Input for this task.
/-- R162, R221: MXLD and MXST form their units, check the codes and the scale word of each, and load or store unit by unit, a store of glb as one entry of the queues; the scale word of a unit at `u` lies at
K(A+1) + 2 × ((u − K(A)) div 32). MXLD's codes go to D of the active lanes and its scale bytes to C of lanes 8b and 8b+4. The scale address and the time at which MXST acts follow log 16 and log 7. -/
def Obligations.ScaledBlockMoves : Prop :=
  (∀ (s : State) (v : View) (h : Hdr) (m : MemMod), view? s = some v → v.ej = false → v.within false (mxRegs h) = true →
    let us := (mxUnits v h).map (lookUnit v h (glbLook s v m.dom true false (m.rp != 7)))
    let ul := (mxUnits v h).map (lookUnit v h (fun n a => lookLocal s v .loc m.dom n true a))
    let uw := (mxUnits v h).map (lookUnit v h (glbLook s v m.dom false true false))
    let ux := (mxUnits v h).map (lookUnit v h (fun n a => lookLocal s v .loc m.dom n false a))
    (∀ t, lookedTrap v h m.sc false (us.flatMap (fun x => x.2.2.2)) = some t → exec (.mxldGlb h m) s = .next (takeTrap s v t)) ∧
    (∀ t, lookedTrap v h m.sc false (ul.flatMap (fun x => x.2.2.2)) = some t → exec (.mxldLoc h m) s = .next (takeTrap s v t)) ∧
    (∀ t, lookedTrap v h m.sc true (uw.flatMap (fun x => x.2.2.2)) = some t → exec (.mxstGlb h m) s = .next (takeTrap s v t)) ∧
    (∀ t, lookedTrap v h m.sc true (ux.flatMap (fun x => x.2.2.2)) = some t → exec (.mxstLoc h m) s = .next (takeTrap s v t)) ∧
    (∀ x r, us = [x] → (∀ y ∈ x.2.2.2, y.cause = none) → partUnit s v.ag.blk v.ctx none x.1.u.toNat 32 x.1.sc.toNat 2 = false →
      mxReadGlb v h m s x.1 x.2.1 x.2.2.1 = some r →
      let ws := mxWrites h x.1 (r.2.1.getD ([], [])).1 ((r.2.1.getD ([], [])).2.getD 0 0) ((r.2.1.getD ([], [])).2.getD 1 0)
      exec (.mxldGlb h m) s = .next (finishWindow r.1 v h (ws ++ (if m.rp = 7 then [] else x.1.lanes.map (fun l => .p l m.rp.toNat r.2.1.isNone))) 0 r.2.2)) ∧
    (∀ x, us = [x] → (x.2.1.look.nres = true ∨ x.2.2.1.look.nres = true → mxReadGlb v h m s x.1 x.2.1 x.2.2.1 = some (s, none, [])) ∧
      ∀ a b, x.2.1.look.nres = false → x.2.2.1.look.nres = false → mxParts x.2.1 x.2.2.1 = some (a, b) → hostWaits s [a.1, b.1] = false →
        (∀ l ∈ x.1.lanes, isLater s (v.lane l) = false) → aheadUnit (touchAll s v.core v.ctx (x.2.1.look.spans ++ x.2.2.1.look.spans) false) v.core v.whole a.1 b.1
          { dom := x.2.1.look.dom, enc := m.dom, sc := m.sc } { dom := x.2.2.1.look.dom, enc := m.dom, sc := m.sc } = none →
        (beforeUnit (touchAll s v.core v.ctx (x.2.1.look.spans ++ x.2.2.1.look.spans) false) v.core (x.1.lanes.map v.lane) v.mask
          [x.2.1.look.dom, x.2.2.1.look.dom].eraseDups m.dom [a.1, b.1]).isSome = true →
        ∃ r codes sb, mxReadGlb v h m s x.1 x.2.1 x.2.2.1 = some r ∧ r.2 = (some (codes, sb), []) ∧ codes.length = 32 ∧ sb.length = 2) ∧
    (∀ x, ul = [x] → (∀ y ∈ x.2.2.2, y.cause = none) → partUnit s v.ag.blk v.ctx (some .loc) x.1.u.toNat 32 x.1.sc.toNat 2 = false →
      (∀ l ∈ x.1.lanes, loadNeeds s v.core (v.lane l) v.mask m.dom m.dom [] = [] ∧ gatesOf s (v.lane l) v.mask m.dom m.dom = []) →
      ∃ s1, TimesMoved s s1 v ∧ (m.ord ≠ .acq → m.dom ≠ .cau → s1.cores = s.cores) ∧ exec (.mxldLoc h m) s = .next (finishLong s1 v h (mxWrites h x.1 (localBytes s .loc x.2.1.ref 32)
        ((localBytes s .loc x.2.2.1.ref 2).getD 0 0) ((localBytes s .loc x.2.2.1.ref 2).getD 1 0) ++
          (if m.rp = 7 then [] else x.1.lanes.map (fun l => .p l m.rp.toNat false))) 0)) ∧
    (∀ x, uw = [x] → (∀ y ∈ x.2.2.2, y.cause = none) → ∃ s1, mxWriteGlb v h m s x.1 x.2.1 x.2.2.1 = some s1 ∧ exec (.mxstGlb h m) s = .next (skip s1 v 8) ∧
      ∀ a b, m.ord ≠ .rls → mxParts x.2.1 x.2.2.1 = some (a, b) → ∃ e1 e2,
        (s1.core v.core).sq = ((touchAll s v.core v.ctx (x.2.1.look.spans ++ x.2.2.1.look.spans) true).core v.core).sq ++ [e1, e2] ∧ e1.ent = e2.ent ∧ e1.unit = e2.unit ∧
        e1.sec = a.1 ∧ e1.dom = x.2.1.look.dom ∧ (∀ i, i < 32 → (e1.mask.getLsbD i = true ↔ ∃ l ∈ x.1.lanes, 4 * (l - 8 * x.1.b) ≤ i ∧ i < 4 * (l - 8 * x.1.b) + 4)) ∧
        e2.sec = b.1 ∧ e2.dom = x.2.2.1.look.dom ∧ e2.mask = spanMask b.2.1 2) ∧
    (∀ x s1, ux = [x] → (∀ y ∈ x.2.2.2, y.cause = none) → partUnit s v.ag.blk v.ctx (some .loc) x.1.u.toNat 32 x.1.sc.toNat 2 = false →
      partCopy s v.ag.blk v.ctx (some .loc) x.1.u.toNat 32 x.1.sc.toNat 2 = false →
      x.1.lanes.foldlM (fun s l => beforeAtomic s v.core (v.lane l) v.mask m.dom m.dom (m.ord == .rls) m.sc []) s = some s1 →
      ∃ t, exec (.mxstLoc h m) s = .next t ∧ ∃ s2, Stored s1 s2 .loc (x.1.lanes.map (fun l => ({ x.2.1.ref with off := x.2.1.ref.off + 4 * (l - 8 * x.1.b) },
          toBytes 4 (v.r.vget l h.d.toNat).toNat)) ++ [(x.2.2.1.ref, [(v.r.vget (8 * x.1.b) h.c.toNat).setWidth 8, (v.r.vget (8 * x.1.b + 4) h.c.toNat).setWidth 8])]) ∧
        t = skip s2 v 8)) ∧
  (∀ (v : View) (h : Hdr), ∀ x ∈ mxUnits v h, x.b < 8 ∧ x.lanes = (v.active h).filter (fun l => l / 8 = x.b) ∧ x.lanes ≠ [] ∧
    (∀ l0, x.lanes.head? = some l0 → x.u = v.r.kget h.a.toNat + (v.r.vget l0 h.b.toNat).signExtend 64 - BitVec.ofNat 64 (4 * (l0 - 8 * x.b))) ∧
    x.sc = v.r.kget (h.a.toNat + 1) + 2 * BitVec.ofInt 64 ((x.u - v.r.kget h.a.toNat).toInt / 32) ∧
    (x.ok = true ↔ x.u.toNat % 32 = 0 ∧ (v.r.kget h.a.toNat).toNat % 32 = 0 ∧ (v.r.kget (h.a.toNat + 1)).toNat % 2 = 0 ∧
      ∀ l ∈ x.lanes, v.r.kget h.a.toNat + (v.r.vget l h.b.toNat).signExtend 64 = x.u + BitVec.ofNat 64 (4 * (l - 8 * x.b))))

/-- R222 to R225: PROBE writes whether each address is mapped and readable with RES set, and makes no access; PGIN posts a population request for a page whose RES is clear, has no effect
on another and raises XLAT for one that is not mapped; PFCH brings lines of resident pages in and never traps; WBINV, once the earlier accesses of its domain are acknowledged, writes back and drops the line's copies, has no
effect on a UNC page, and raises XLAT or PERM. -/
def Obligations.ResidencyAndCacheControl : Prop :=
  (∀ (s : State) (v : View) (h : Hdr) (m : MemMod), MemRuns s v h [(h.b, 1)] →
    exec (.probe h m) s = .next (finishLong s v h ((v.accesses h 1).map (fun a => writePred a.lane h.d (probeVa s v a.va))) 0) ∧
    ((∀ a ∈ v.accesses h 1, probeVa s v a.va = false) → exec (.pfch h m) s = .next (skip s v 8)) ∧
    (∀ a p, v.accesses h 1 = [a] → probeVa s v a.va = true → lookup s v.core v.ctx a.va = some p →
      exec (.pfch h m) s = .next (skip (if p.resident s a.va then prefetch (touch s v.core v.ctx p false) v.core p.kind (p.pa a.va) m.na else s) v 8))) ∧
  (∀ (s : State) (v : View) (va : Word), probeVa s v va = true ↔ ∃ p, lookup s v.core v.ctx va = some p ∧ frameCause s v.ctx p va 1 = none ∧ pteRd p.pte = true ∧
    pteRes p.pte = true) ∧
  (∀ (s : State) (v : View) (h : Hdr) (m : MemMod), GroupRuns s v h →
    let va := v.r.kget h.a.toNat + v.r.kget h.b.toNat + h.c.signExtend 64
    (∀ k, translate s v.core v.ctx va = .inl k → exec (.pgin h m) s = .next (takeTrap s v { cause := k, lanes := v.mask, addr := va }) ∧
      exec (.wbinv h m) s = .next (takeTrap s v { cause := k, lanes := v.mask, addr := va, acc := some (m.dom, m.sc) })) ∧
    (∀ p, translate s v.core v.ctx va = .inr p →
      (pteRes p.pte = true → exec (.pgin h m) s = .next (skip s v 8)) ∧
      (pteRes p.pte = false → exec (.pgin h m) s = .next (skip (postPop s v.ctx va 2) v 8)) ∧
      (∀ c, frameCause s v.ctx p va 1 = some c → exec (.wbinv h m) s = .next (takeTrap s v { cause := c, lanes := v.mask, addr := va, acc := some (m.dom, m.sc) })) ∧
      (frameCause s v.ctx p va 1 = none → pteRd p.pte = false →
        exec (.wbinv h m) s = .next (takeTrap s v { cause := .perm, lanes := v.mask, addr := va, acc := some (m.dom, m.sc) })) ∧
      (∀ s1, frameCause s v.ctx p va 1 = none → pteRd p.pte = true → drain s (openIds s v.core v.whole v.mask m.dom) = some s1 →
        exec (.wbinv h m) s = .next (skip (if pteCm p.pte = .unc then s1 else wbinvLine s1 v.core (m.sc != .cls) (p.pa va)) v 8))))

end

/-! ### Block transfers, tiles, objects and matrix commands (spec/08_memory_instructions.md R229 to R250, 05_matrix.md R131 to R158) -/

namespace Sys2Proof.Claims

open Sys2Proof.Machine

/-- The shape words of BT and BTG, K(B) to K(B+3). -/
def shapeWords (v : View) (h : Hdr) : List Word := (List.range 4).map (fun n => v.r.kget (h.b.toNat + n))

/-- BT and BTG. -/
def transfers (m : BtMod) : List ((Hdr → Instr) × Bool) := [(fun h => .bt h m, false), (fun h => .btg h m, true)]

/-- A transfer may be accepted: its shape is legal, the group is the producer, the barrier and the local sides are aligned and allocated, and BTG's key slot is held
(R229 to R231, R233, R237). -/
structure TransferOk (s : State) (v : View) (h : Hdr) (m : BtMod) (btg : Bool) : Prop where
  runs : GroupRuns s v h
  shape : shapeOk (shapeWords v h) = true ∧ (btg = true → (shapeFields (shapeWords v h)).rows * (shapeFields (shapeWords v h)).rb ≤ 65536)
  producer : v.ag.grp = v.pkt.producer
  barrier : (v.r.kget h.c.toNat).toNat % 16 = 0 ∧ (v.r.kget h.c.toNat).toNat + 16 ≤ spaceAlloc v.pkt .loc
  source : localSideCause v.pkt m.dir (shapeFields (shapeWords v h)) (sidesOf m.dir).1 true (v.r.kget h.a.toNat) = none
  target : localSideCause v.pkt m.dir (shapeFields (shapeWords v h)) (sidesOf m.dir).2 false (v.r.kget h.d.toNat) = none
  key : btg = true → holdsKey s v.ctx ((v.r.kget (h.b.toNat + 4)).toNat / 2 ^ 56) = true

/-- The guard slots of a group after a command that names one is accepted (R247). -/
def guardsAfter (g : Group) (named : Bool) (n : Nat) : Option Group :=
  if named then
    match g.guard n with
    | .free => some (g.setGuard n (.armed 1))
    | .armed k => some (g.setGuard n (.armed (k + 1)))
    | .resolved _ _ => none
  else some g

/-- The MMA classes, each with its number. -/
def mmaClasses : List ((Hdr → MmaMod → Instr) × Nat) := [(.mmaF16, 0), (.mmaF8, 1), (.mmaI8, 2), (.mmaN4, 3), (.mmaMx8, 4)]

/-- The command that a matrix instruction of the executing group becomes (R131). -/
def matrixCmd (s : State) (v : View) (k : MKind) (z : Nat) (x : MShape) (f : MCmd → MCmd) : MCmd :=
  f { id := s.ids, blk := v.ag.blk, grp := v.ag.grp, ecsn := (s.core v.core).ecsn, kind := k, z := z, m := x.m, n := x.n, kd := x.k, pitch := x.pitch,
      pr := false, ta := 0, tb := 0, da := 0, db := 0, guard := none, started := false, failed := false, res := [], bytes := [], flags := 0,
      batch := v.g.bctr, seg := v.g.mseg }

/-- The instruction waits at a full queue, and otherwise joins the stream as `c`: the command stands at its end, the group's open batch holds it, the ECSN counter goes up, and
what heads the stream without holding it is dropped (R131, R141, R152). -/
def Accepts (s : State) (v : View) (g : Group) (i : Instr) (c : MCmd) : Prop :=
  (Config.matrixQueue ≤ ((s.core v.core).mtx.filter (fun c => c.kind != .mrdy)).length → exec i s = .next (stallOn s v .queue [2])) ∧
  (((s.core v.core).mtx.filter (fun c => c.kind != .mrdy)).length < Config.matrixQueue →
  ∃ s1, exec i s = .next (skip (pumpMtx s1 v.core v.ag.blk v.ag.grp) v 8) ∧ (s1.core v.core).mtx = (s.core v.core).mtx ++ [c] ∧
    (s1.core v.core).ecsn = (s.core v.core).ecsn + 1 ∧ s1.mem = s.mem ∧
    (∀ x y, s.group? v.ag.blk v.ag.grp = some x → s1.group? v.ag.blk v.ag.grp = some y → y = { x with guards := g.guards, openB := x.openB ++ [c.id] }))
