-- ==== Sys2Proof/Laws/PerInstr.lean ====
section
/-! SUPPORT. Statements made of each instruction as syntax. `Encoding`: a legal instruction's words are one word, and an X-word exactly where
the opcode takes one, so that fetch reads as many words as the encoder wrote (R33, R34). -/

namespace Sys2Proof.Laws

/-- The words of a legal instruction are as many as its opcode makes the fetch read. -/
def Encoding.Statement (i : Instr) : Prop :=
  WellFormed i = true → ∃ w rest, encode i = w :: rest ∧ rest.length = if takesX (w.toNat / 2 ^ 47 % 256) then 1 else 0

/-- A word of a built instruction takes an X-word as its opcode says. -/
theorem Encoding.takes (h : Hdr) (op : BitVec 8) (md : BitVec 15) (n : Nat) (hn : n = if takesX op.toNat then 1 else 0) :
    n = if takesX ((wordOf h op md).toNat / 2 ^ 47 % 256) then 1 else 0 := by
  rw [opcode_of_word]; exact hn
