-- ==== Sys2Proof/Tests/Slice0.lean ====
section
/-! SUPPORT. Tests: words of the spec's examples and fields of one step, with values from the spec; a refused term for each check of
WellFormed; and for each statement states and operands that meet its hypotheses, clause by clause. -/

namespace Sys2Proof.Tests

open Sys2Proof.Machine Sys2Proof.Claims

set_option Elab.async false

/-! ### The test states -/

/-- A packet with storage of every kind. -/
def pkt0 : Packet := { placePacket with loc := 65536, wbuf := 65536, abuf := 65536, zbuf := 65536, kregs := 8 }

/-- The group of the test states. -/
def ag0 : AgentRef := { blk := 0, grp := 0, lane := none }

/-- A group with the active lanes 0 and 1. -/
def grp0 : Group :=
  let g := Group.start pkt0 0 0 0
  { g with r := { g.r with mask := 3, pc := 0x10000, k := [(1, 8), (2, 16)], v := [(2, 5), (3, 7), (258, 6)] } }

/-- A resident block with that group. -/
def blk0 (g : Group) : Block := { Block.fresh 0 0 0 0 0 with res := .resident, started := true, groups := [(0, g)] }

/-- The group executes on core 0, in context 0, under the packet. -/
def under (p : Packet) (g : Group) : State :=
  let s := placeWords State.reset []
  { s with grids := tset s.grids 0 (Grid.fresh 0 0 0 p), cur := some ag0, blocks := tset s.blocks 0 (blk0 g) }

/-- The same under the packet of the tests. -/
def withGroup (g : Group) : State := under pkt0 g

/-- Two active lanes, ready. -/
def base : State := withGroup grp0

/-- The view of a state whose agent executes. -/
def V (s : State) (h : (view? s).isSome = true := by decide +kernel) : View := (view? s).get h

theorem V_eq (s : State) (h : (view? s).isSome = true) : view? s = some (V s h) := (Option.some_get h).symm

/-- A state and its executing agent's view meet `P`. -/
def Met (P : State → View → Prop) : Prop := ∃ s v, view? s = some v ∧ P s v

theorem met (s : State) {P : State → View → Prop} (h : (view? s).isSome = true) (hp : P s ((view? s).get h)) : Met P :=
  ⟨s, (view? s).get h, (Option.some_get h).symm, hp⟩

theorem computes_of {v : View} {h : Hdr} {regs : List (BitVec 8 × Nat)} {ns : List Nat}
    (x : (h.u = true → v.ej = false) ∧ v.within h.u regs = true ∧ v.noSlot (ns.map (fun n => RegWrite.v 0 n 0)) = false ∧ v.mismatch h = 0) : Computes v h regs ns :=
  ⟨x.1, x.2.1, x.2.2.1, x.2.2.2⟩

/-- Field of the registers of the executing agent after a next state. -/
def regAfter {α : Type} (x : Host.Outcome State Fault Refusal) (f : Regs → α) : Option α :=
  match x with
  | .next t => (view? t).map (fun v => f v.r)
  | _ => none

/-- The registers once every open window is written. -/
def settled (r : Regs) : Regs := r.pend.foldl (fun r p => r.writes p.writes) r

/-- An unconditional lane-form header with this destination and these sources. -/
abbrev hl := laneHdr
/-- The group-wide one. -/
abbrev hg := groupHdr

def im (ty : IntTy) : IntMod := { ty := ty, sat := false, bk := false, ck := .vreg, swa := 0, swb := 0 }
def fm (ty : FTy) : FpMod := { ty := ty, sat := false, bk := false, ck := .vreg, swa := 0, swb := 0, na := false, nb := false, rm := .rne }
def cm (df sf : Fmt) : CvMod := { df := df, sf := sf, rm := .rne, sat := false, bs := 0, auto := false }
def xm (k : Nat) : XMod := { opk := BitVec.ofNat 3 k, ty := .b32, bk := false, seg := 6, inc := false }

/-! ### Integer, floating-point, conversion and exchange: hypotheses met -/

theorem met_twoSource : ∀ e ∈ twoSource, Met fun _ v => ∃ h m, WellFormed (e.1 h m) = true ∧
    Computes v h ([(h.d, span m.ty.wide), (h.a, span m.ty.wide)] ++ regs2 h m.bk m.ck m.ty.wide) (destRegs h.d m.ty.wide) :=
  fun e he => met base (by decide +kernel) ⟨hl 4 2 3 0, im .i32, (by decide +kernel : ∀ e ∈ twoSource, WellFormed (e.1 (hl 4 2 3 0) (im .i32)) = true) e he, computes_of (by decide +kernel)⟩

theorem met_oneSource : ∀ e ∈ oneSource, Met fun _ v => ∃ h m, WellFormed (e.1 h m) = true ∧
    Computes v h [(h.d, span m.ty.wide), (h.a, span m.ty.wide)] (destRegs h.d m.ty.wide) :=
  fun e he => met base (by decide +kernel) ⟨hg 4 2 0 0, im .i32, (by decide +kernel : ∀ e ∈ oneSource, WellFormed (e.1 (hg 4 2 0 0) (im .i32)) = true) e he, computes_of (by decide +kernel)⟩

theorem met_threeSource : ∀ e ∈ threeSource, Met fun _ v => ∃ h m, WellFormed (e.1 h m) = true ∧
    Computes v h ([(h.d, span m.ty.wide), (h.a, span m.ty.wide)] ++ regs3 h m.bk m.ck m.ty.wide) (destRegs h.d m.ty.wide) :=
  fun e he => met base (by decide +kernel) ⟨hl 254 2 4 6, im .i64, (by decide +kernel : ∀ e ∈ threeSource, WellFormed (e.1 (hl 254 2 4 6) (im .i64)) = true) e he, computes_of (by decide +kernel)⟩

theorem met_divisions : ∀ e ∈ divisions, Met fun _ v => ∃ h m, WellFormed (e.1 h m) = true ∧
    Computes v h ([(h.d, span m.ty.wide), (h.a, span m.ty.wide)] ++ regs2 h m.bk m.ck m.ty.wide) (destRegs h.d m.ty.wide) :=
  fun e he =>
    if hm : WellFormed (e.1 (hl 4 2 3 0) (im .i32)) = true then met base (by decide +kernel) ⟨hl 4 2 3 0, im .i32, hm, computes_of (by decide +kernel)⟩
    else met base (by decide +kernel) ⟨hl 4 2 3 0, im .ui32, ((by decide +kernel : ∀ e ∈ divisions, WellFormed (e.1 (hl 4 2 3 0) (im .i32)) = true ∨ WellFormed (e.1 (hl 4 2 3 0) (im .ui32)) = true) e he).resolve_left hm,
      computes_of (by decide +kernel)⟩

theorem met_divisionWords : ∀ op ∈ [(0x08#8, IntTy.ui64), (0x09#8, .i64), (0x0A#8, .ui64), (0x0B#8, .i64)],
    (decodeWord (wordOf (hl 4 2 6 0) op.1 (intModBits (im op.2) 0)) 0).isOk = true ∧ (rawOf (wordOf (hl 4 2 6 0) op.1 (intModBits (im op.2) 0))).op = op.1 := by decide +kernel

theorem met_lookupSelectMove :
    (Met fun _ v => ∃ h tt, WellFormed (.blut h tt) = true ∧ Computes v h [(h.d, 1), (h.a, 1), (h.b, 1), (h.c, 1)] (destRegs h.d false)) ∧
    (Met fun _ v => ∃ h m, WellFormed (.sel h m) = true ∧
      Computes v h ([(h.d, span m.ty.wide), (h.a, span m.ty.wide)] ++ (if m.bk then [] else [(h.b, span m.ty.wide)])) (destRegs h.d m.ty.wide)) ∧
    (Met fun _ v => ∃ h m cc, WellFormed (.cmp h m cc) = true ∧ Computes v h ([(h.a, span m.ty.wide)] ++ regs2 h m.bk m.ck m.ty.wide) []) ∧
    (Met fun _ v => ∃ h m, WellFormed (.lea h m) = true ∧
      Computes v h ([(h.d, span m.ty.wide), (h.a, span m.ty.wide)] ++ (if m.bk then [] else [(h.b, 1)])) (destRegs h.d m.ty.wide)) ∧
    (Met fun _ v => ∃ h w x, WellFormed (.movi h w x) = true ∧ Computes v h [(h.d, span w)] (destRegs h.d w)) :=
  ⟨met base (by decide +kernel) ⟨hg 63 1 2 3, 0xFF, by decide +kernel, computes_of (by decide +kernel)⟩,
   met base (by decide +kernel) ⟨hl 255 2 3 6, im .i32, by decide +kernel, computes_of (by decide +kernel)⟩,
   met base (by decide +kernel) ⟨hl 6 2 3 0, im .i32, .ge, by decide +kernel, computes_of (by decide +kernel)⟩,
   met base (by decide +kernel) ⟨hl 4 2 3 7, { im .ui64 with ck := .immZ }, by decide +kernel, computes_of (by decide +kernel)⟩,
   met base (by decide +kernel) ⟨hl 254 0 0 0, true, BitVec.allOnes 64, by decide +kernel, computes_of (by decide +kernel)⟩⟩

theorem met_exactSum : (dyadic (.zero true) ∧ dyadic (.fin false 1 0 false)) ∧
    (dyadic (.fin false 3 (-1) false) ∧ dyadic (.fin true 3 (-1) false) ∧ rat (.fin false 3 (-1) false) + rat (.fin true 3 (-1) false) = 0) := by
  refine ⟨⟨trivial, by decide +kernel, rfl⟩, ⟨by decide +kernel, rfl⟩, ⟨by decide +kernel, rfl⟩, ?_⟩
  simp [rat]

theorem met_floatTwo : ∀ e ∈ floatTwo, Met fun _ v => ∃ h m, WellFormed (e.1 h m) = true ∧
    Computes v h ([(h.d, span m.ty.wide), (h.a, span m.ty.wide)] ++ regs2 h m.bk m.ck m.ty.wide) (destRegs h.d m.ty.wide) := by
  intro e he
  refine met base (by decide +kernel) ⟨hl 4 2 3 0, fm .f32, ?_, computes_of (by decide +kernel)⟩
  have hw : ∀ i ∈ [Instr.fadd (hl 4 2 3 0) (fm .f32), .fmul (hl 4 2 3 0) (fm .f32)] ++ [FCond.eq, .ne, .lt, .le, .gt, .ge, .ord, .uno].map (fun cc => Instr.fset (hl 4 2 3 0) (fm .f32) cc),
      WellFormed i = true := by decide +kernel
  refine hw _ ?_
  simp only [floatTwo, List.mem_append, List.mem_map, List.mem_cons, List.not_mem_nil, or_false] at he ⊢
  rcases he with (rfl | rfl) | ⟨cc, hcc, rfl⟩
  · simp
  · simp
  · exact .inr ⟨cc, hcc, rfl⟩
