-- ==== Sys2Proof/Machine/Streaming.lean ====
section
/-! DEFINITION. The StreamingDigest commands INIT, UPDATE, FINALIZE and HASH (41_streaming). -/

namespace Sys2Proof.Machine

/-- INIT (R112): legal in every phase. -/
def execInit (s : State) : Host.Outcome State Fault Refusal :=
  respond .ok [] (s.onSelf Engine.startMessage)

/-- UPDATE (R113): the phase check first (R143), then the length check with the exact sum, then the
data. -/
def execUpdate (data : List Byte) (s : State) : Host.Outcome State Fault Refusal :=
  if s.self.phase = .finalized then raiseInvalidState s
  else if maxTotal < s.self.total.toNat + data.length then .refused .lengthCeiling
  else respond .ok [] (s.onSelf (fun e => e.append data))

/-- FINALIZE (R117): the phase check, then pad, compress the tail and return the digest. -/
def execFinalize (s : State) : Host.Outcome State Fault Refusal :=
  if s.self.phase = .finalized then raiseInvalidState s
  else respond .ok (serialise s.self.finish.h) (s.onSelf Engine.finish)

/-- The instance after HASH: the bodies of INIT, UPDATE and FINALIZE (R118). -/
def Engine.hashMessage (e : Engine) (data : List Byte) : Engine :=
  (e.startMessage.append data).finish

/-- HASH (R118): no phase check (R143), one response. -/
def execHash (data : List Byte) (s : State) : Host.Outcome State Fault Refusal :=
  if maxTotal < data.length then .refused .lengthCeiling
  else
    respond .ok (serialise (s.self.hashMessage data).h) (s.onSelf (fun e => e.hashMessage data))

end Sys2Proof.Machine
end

Exercise. Copy the records above exactly, beginning at the line that contains "Computes v h [(h.d, span m.ty.wide), (h.a, span" and stopping after the line that contains "else met base".

Expected answer.
    Computes v h [(h.d, span m.ty.wide), (h.a, span m.ty.wide)] (destRegs h.d m.ty.wide) :=
  fun e he => met base (by decide +kernel) ⟨hg 4 2 0 0, im .i32, (by decide +kernel : ∀ e ∈ oneSource, WellFormed (e.1 (hg 4 2 0 0) (im .i32)) = true) e he, computes_of (by decide +kernel)⟩

theorem met_threeSource : ∀ e ∈ threeSource, Met fun _ v => ∃ h m, WellFormed (e.1 h m) = true ∧
    Computes v h ([(h.d, span m.ty.wide), (h.a, span m.ty.wide)] ++ regs3 h m.bk m.ck m.ty.wide) (destRegs h.d m.ty.wide) :=
  fun e he => met base (by decide +kernel) ⟨hl 254 2 4 6, im .i64, (by decide +kernel : ∀ e ∈ threeSource, WellFormed (e.1 (hl 254 2 4 6) (im .i64)) = true) e he, computes_of (by decide +kernel)⟩

theorem met_divisions : ∀ e ∈ divisions, Met fun _ v => ∃ h m, WellFormed (e.1 h m) = true ∧
    Computes v h ([(h.d, span m.ty.wide), (h.a, span m.ty.wide)] ++ regs2 h m.bk m.ck m.ty.wide) (destRegs h.d m.ty.wide) :=
  fun e he =>
    if hm : WellFormed (e.1 (hl 4 2 3 0) (im .i32)) = true then met base (by decide +kernel) ⟨hl 4 2 3 0, im .i32, hm, computes_of (by decide +kernel)⟩
    else met base (by decide +kernel) ⟨hl 4 2 3 0, im .ui32, ((by decide +kernel : ∀ e ∈ divisions, WellFormed (e.1 (hl 4 2 3 0) (im .i32)) = true ∨ WellFormed (e.1 (hl 4 2 3 0) (im .ui32)) = true) e he).resolve_left hm,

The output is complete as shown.